+++ DATA PROVIDED

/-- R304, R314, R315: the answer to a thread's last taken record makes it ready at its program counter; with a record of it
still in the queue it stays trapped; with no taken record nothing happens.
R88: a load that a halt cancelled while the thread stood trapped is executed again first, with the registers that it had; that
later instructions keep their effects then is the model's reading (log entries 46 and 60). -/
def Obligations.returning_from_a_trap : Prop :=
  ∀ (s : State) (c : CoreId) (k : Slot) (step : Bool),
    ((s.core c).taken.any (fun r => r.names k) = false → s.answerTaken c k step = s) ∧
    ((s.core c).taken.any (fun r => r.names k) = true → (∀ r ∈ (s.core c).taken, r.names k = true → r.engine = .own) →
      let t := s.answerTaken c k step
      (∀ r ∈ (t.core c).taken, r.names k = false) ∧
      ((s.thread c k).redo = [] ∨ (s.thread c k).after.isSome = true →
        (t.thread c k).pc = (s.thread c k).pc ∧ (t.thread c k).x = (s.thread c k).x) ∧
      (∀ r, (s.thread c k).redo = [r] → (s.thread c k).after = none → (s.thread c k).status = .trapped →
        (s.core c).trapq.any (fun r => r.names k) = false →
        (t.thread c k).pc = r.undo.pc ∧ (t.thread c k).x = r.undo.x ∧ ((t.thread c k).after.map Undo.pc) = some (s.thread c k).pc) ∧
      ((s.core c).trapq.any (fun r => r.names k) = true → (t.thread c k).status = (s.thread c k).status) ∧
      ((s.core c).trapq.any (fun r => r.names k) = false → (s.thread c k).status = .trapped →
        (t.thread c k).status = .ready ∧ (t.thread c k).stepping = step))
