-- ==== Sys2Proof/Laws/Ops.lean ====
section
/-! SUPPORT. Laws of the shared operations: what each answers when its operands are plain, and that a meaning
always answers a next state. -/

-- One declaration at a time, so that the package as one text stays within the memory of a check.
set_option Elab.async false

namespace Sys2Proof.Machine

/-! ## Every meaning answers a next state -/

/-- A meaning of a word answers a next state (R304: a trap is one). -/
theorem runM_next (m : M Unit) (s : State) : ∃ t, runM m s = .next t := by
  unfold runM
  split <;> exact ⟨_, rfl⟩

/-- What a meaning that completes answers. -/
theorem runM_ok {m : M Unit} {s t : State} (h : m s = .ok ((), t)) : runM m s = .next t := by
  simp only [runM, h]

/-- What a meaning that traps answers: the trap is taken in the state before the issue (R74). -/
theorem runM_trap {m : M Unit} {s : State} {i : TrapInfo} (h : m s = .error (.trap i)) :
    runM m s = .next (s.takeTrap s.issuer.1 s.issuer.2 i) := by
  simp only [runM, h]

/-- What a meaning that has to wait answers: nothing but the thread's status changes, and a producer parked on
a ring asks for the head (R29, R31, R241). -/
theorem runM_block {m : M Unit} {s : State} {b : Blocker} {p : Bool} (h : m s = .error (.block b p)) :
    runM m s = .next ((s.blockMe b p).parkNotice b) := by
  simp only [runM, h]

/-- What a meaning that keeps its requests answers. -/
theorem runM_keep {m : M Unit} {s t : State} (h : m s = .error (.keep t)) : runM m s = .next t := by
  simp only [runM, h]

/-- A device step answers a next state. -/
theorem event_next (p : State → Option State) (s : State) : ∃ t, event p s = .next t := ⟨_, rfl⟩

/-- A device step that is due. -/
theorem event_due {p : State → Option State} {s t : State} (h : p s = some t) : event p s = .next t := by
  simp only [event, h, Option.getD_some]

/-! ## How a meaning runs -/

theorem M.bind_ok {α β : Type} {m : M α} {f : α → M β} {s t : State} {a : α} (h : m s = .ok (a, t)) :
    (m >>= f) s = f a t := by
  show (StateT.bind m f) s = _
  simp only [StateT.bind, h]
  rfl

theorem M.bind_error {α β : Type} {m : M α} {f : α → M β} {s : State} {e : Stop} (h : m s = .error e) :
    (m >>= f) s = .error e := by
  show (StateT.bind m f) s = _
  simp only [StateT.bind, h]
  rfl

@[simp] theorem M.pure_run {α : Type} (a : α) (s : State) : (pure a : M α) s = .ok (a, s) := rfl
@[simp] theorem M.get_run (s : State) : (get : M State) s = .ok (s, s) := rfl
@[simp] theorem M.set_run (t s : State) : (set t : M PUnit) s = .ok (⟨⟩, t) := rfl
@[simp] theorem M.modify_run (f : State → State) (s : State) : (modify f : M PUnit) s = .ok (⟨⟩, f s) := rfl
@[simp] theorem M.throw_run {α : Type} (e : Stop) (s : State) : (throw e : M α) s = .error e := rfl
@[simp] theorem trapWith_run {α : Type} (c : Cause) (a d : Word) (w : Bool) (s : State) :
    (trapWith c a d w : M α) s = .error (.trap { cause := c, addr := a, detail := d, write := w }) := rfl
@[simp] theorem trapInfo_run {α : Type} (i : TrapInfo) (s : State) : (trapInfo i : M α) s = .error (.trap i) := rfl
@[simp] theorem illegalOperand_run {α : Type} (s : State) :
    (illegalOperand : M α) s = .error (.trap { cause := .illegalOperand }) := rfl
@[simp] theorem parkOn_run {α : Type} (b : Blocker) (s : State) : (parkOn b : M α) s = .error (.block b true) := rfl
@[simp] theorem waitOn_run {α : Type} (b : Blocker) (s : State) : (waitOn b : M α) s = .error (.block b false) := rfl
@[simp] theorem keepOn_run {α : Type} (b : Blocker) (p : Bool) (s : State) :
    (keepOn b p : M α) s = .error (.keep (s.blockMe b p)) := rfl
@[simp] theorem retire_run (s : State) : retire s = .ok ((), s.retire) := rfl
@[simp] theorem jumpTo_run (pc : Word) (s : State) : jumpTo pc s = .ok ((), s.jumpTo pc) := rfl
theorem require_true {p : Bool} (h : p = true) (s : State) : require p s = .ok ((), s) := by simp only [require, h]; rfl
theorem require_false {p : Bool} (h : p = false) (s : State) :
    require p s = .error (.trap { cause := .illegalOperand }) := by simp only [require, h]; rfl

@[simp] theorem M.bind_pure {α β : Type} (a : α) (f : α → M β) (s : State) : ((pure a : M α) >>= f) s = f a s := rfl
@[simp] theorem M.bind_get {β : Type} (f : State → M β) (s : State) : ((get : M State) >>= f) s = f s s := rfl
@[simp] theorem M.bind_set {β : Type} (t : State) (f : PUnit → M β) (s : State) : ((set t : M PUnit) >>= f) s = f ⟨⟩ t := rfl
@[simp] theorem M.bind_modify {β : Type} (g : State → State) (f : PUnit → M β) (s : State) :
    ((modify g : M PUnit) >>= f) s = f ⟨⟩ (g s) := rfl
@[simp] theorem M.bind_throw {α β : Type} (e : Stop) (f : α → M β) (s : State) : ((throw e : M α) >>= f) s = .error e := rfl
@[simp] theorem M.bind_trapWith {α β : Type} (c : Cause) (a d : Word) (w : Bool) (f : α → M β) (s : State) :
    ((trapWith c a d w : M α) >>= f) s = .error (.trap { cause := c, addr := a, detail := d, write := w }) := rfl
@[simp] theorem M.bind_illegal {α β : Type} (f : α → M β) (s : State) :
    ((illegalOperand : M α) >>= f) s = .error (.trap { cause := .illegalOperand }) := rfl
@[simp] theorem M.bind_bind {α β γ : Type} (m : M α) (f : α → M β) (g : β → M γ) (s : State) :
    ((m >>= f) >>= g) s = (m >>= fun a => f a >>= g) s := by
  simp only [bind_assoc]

++++++

Output the lines above exactly, but only those between the line holding "s = .error e)" and the line holding "(a, s) := rfl", inclusive.

theorem M.bind_error {α β : Type} {m : M α} {f : α → M β} {s : State} {e : Stop} (h : m s = .error e) :
    (m >>= f) s = .error e := by
  show (StateT.bind m f) s = _
  simp only [StateT.bind, h]
  rfl

@[simp] theorem M.pure_run {α : Type} (a : α) (s : State) : (pure a : M α) s = .ok (a, s) := rfl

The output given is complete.